Of course, then when he grew up he got a job as a commercial fisherman and spent all his time on a heaving boat in the North Pacific hauling in massive quantities of aquatic beasties, so he’ll probably deny that event.

Anyway, those were good times. The site also had a crumbling wreck in the middle of it, an old school that was decaying walls and broken windows surrounding a gutted interior. My father wouldn’t let us go anywhere near it. He didn’t like the place at all; he’d name it with a little snarl, because it apparently had an ugly history with people who grew up in Kent in the 40s and 50s. I vaguely recall being taunted by other kids about being shipped off to Briscoe if I was bad, but that was about it. All I knew was that it was a step above a ruin, and there was a statue of Jesus in the courtyard, which I was surprised to see erected in the Catholic churchyard in town some years later.

The place was called the Briscoe School for Boys. It was a Catholic reform school where the delinquent kids were sent. That was all I knew about it. A bit out of the way, good fishing, decaying building, occasional whispers of dislike from my parents’ generation.

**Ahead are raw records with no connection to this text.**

open Enc in
/-- The 96 bits of a native thread instruction; `none` for a portable target and for the device's own steps. -/
def encodeNative : Instr → Option Nat
  | .nop x => some (sys x 0x00 0 0)
  | .bra x (.line l k) => some (pack x 0x01 0 0 0 0 0 0 (k.val + 8 * l.toNat))
  | .bra _ (.off _) => none
  | .brx x a => some (gen x 0x02 0 0 0 (opd a) 0 0 0 0)
  | .call x (.line l k) n => some (pack x 0x03 0 0 0 0 0 0 (k.val + 8 * l.toNat + 2 ^ 29 * n.val))
  | .call _ (.off _) _ => none
  | .callx x a n => some (gen x 0x04 0 0 0 (opd a) 0 0 n.val 0)
  | .ret x => some (sys x 0x05 0 0)
  | .exit x => some (sys x 0x06 0 0)
  | .gexit x => some (sys x 0x07 0 0)
  | .yield x => some (sys x 0x08 0 0)
  | .trap x imm => some (immf x 0x09 0 0 0 0 0 imm)
  | .tret x => some (sys x 0x0A 0 0)
  | .tretry x => some (sys x 0x0B 0 0)
  | .tfence x => some (sys x 0x0C 0 0)
  | .getsr x d sr => some (gen x 0x0D 0 0 (opd d) 0 0 0 0 sr.id)
  | .setsr x sr a => some (gen x 0x0E 0 0 0 (opd a) 0 0 0 sr.id)
  | .sleep x imm => some (immf x 0x0F 0 0 0 0 0 imm)
  | .iadd x t s d a c => some (r3 x 0x10 t d a c (32 * b s))
  | .iaddImm x t s d a imm => some (immf x 0x1D t.code 0 (opd d) (opd a) (32 * b s) imm)
  | .isub x t s d a c => some (r3 x 0x11 t d a c (32 * b s))
  | .imul x t s d a c => some (r3 x 0x12 t d a c (32 * b s))
  | .imulh x t d a c => some (r3 x 0x13 t d a c 0)
  | .imad x t s d a c e => some (r4 x 0x14 t d a c e (32 * b s))
  | .idiv x t s d a c => some (r3 x 0x15 t d a c (32 * b s))
  | .irem x t d a c => some (r3 x 0x16 t d a c 0)
  | .imin x t d a c => some (r3 x 0x17 t d a c 0)
  | .imax x t d a c => some (r3 x 0x18 t d a c 0)
  | .iabs x t s d a => some (r2 x 0x19 t d a (32 * b s))
  | .ineg x t s d a => some (r2 x 0x1A t d a (32 * b s))
  | .idot4 x t s d a c e => some (r4 x 0x1C t d a c e (32 * b s))
  | .lea x sx sh d a c => some (r3 x 0x1B .n64 d a c (32768 * b sx + 4096 * sh.val))
  | .leaImm x d a imm => some (immf x 0x1E 8 0 (opd d) (opd a) 0 imm)
  | .and x t d a c => some (r3 x 0x20 t d a c 0)
  | .or x t d a c => some (r3 x 0x21 t d a c 0)
  | .xor x t d a c => some (r3 x 0x22 t d a c 0)
  | .andImm x t d a imm => some (immf x 0x2F t.code 0 (opd d) (opd a) 0 imm)
  | .orImm x t d a imm => some (immf x 0x2F t.code 1 (opd d) (opd a) 0 imm)
  | .xorImm x t d a imm => some (immf x 0x2F t.code 2 (opd d) (opd a) 0 imm)
  | .not x t d a => some (r2 x 0x23 t d a 0)
  | .lut3 x t l d a c e => some (r4 x 0x24 t d a c e (256 * l.toNat))
  | .shl x t d a c => some (r3 x 0x25 t d a c 0)
  | .shr x t d a c => some (r3 x 0x26 t d a c 0)
  | .sar x t d a c => some (r3 x 0x27 t d a c 0)
  | .rot x t d a c => some (r3 x 0x28 t d a c 0)
  | .bfx x t s d a c => some (r3 x 0x29 t d a c (64 * b s))
  | .bfi x t d a c e => some (r4 x 0x2A t d a c e 0)
  | .popc x t d a => some (r2 x 0x2B t d a 0)
  | .clz x t d a => some (r2 x 0x2C t d a 0)
  | .brev x t d a => some (r2 x 0x2D t d a 0)
  | .permb x d a c e => some (r4 x 0x2E .b32 d a c e 0)
  | .pcmpi x c t bop d a e p => some (gen x 0x30 t.code c.code d.val (opd a) (opd e) (psel p) (2048 * bop.code) 0)
  | .pcmpf x c t bop d a e p => some (gen x 0x31 t.code c.code d.val (opd a) (opd e) (psel p) (2048 * bop.code) 0)
  | .plut x l d a c e => some (gen x 0x32 0 0 d.val a.val c.val e.val l.toNat 0)
  | .sel x t d a c p => some (gen x 0x33 t.code 0 (opd d) (opd a) (opd c) (psel p) 0 0)
  | .mov x t d a => some (r2 x 0x34 t d a 0)
  | .movi x t d imm => some (immf x 0x35 t.code 0 (opd d) 0 0 imm)
  | .fadd x r s d a c => some (r3 x 0x40 .f32 d a c (rm r + 32 * b s))
  | .fsub x r s d a c => some (r3 x 0x41 .f32 d a c (rm r + 32 * b s))
  | .fmul x r s d a c => some (r3 x 0x42 .f32 d a c (rm r + 32 * b s))
  | .fmad x r s d a c e => some (r4 x 0x43 .f32 d a c e (rm r + 32 * b s))
  | .fmin x d a c => some (r3 x 0x44 .f32 d a c 0)
  | .fmax x d a c => some (r3 x 0x45 .f32 d a c 0)
  | .dadd x r s d a c => some (r3 x 0x46 .f64 d a c (rm r + 32 * b s))
  | .dmul x r s d a c => some (r3 x 0x47 .f64 d a c (rm r + 32 * b s))
  | .dmad x r s d a c e => some (r4 x 0x48 .f64 d a c e (rm r + 32 * b s))
  | .padd2 x t r s d a c => some (r3 x 0x50 t d a c (rm r + 32 * b s))
  | .pmul2 x t r s d a c => some (r3 x 0x51 t d a c (rm r + 32 * b s))
  | .pfma2 x t r s d a c e => some (r4 x 0x52 t d a c e (rm r + 32 * b s))
  | .cvt x t y di si r s d a => some (r2 x 0x53 t d a (8192 * di.val + 1024 * si.val + rm r + 32 * b s + y.code))
  | .cvtq x t y h r xv s d c a => some (r3 x 0x54 t d a c (1024 * h.val + rm r + 64 * b xv + 32 * b s + y.code))
  | .cvtd x t y h ns d a c => some (r3 x 0x55 t d a c (1024 * h.val + 64 * b ns + y.code))
  | .nzcnt x t h f d a c => some (r3 x 0x56 t d a c (1024 * h.val + 64 * b f))
  | .nzmap x t h f d a c => some (r3 x 0x57 t d a c (1024 * h.val + 64 * b f))
  | .rcp x t d a => some (r2 x 0x60 t d a 0)
  | .rsq x t d a => some (r2 x 0x61 t d a 0)
  | .sqrt x t r d a => some (r2 x 0x62 t d a (rm r))
  | .ex2 x d a => some (r2 x 0x63 .f32 d a 0)
  | .lg2 x d a => some (r2 x 0x64 .f32 d a 0)
  | .sin x d a => some (r2 x 0x65 .f32 d a 0)
  | .cos x d a => some (r2 x 0x66 .f32 d a 0)
  | .sincos x d a => some (r2 x 0x67 .f32 d a 0)
  | .tanh x d a => some (r2 x 0x68 .f32 d a 0)
  | .shfl x m seg t d a c e =>
      some (gen x 0x70 t.code (match m with | .idx => 0 | .up => 1 | .down => 2 | .xor => 3) (opd d) (opd a) (opd c) (opd e)
        seg.val 0)
  | .vote x m d a c => some (gen x 0x71 0 (match m with | .all => 0 | .any => 1 | .uni => 2) d.val (psel a) 0 (opd c) 0 0)
  | .ballot x d a c => some (gen x 0x72 0 0 (opd d) (psel a) 0 (opd c) 0 0)
  | .matchv x t d a c => some (gen x 0x73 t.code 0 (opd d) (opd a) 0 (opd c) 0 0)
  | .compact x d a c => some (gen x 0x74 0 0 (opd d) (psel a) 0 (opd c) 0 0)
  | .scan x op t e d a c => some (gen x 0x75 t.code op.code (opd d) (opd a) 0 (opd c) (b e) 0)
  | .gred x op t d a c => some (gen x 0x76 t.code op.code (opd d) (opd a) 0 (opd c) 0 0)
  | .join x o n => some (sys x 0x80 0 (16 * b o + n.val))
  | .waitj x n => some (sys x 0x81 0 n.val)
  | .reorder x core n key c kind cols =>
      some (gen x 0x82 0 (b core) 0 (opd key) (opd c) 0
        (256 * cols.toNat + 8 * (match kind with | .keep => 0 | .b => 1 | .l => 2) + n.val) 0)
  | .migrate x k now => some (sys x 0x83 (match k with | .bramble => 0 | .larch => 1) (b now))
  | .mma x ta tb s bu sc d a c tile ha hb gr =>
      some (gen x 0x90 ta.code 0 (opd d) (opd a) (opd c) 0 (32768 * b bu + 16384 * b s + 64 * b sc + tb.code)
        (tile.val + 64 * ha.val + 4096 * hb.val + 262144 * gr.val))
  | .mmas x ta tb s8 s bu sc d a c e tile ha hb gr =>
      some (gen x 0x91 ta.code 0 (opd d) (opd a) (opd c) (opd e)
        (32768 * b bu + 16384 * b s + 8192 * b s8 + 64 * b sc + tb.code)
        (tile.val + 64 * ha.val + 4096 * hb.val + 262144 * gr.val))
  | .accz x rel tile gr => some (gen x 0x92 0 0 0 0 0 0 (128 * b rel) (tile.val + 262144 * gr.val))
  | .accld x t sp col a tile => some (gen x 0x93 t.code 0 0 (opd a) 0 0 (1024 * col.val + 256 * sp.code) tile.val)
  | .accst x t mt sp col a tile =>
      some (gen x 0x94 t.code 0 0 (opd a) 0 0 (1024 * col.val + 256 * sp.code + mt.code) tile.val)
  | .ldf x t perm scl col d a c off =>
      some (gen x 0x95 t.code 0 (opd d) (opd a) (opd c) 0 (1024 * col.val + 2 * b scl + b perm) off.toNat)
  | .fslot x slot col a off => some (gen x 0x96 0 0 slot.val (opd a) 0 0 (1024 * col.val) off.toNat)
  | .ld x t n sp col d a off => some (gen x 0xA0 t.code 0 (opd d) (opd a) 0 0 (mmod .thr col.val sp 0 n.val 0) off.toNat)
  | .st x t n sp col c a off => some (gen x 0xA1 t.code 0 0 (opd a) (opd c) 0 (mmod .thr col.val sp 0 n.val 0) off.toNat)
  | .lds x t n sp bar a c e off =>
      some (gen x 0xA2 t.code 0 0 (opd a) (opd c) (opd e) (mmod .thr 0 sp 0 n.val (b bar)) off.toNat)
  | .pref x l2 n a off => some (gen x 0xA3 0 0 0 (opd a) 0 0 (mmod .thr 0 .g 0 n.val (b l2)) off.toNat)
  | .atom x op t acq pub sc sp col d a c e off =>
      some (gen x 0xB0 t.code op.code (opd d) (opd a) (opd c) (opd e) (mmod sc col.val sp (ord acq pub) 0 0) off.toNat)
  | .red x op t col a c off =>
      some (gen x 0xB1 t.code op.code 0 (opd a) (opd c) 0 (mmod .thr col.val .g 0 0 0) off.toNat)
  | .flushred x => some (sys x 0xB2 0 0)
  | .fence x acq pub sc cols => some (sys x 0xB3 0 (256 * cols.toNat + 32 * sc.code + 8 * ord acq pub))
  | .xfence x m => some (sys x 0xB4 0 m.toNat)
  | .binit x sp clu cex spec a c e off =>
      some (gen x 0xC0 0 0 0 (opd a) (opd c) (opd e)
        (mmod (if clu then .clu else .team) 0 sp 0 0 (b cex + 2 * b spec)) off.toNat)
  | .arrive x sp rt d a c e off =>
      some (gen x 0xC1 0 0 (opd d) (opd a) (opd c) (opd e) (mmod .thr 0 sp 0 0 (b rt)) off.toNat)
  | .wait x sp rt spec d a c off =>
      some (gen x 0xC2 0 0 (opd d) (opd a) (opd c) 0 (mmod .thr 0 sp 0 0 (b rt + 2 * b spec)) off.toNat)
  | .btest x sp d a c off => some (gen x 0xC3 0 0 d.val (opd a) (opd c) 0 (mmod .thr 0 sp 0 0 0) off.toNat)
  | .binval x sp a off => some (gen x 0xC4 0 0 0 (opd a) 0 0 (mmod .thr 0 sp 0 0 0) off.toNat)
  | .cpy x s2g sp bar col slot r a c e hnd =>
      some (gen x 0xD0 0 0 0 (opd a) (opd c) (opd e)
        (1024 * slot.val + 256 * sp.code + 128 * b s2g + 64 * b bar + 8 * col.val) (hnd.toNat + 65536 * r.code))
  | .fetch x n d a c hnd => some (gen x 0xD1 0 0 (opd d) (opd a) (opd c) 0 n.val hnd.toNat)
  | .tstep x d pe a c e hnd => some (gen x 0xD2 0 0 (opd d) (opd a) (opd c) (opd e) 0 (hnd.toNat + 65536 * pe.val))
  | .trailRd x d => some (gen x 0xD4 0 0 (opd d) 0 0 0 0 0)
  | .trailZ x => some (gen x 0xD4 0 0 0 0 0 0 1 0)
  | .trailWr x a => some (gen x 0xD4 0 0 0 (opd a) 0 0 2 0)
  | .tlog x rt d a c e hnd => some (gen x 0xD3 0 0 (opd d) (opd a) (opd c) (opd e) (b rt) hnd.toNat)
  | .mopen x md a c => some (gen x 0xD5 0 0 0 (opd a) (opd c) 0 md.val 0)
  | .mint x md ma mb => some (gen x 0xD6 0 0 0 0 0 0 (md.val + 8 * ma.val + 64 * mb.val) 0)
  | .muni x md ma mb => some (gen x 0xD7 0 0 0 0 0 0 (md.val + 8 * ma.val + 64 * mb.val) 0)
  | .msub x md ma mb => some (gen x 0xD8 0 0 0 0 0 0 (md.val + 8 * ma.val + 64 * mb.val) 0)
  | .mmadd x t md ma mb => some (gen x 0xD9 0 0 0 0 0 0 (md.val + 8 * ma.val + 64 * mb.val) (65536 * t.code))
  | .mnext x ma d c => some (gen x 0xDA 0 0 (opd d) 0 0 (opd c) (8 * ma.val) 0)
  | .mnextSt x col ma d c e => some (gen x 0xDA 0 0 (opd d) 0 (opd c) (opd e) (1024 * col.val + 512 + 8 * ma.val) 0)
  | .mclose x ma => some (gen x 0xDB 0 0 0 0 0 0 (8 * ma.val) 0)
  | .tpost x q c => some (gen x 0xE0 0 0 0 0 (opd c) 0 0 (65536 * q.val))
  | .targ x f d =>
      some (gen x 0xE1 0 0 (opd d) 0 0 0 (match f with | .word k => k.val | .pair k => 16 + k.val | .ext => 32) 0)
  | .dappend x rt tr d a c e => some (gen x 0xE2 0 0 (opd d) (opd a) (opd c) (opd e) (b rt + 2 * b tr) 0)
  | .dcut x rt d a => some (gen x 0xE3 0 0 (opd d) (opd a) 0 0 (b rt) 0)
  | .dckpt x clr a c e i => some (gen x 0xE4 0 0 0 (opd a) (opd c) (opd e) (b clr) (65536 * i.val))
  | .dtake x d a => some (gen x 0xE5 0 0 (opd d) (opd a) 0 0 0 0)
  | .dcurs x d a => some (gen x 0xE6 0 0 (opd d) (opd a) 0 0 0 0)
  | .xlist x rt d a c e => some (gen x 0xE7 0 0 (opd d) (opd a) (opd c) (opd e) (b rt) 0)
  | .xsend x fin rt d a c => some (gen x 0xE8 0 0 (opd d) (opd a) (opd c) 0 (b rt + 2 * b fin) 0)
  | .xrecv x a c e => some (gen x 0xE9 0 0 0 (opd a) (opd c) (opd e) 0 0)
  | .fseedWrite _ _ | .spillBaseWrite _ _ | .spillLimitWrite _ _ | .trapCauseWrite _ _ | .trapBaseWrite _ _
  | .saveBaseWrite _ _ | .preemptCtlWrite _ _ | .migPolicyWrite _ _ | .specCtlWrite _ _ | .controlRegisterWrite _ _ _
  | .convergenceMismatchTimeout _ _ _ | .reorderGroupPlace _ | .groupMove _ | .migrationWindowEnd _
  | .signatureAbandon _ _ | .tileWaitTimeout _ _ | .matrixOpStart _ | .matrixOpComplete _ | .powerTokenMove _
  | .powerTokenRelease _ | .loadComplete _ | .storePerformed _ | .reductionApply _ | .phaseComplete _ _ | .rollback _
  | .copyOpStart _ | .engineOpComplete _ | .logRecordWrite _ | .logSegmentClose _ | .tpostHoldTimeout _ | .taskDispatch
  | .taskComplete _ | .xsendRound2 _ _ | .tokenArrival _ | .endMarkerArrival _ _ _ | .tokenHoldTimeout _
  | .exchangeRetransmit _ | .peerUnreachable _ _ | .clauseStart | .bundlerPass | .sleepEnd _ | .teamStall _
  | .clusterAdmit _ | .teamResident _ | .teamEnd _ | .gridEnd _ | .handlerEntry _ | .handlerWatchdog _
  | .drainDeadline _ | .teamImageWrite _ | .trapSaveDeadline _ | .hbmStackFault _ | .dieLinkFailure _
  | .canopyLinkFailure _ | .corePartFault _ | .partFaultRecovery | .powerStateEnter _ | .powerStateExit _
  | .createContext _ _ | .writeContextDescriptor _ _ | .destroyContext _ | .loadCodeObject _ _ _ | .launch _ _ _ _ _ _
  | .seedTask _ _ _ | .writeMemoryVirtual _ _ _ | .writeMemoryPhysical _ _ _ | .readMemory _ _ _ | .invalidate _ _ _
  | .seal _ _ _ | .createLog _ _ _ _ | .closeLog _ _ | .bindStream _ _ | .unbindStream _ _ | .streamCursor _ _ _
  | .streamFrame _ _ _ _ _ _ | .preempt _ | .resume _ | .query _ _ _ | .reportAcknowledgement _ _ _
  | .transfer _ _ _ _ _ _ | .reservedIntakeType _ _ | .reportResend _ _ | .ident _ | .quote _ _ | .fwupd _ _ _ _
  | .power _ _ _ | .release _ _ _ | .rangerSeal _ _ _ _ | .rangerPreempt _ _ | .session _ _ _ _ | .domain _ _ _
  | .errlog _ _ | .reset _ | .xdir _ _ _ | .rangerUnknownCode _ _ | .translationBuildComplete _ _ _ _
  | .translationBuildTimeout _ | .publishComplete _ | .parkImageWritten _ | .instructionCacheFill _ _
  | .remoteAccessArrival _ _ | .transferDataArrival _ _ _ _ | .lossOfPower => none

That’s an impressively oppressive sorta Gothic building to have been plunked down in a small farming town in the Pacific Northwest. I guess the long reach of the Catholic Church meant all kinds of nightmares were assembled in out-ot-the-way places. Even now, the small town I live in in Minnesota has a Catholic history, with the Sisters of Mercy building an Indian boarding school right here in the middle of the prairie. It’s as if some malignant cosmic entity has sprinkled Stephen King bait all across the country.

It was just last tonight that I stumbled across the story of the place. It was founded by the Christian Brothers of Ireland — and you already know what horrors dwelt there, just from that name. Hogwarts it wasn’t; it was a torture factory.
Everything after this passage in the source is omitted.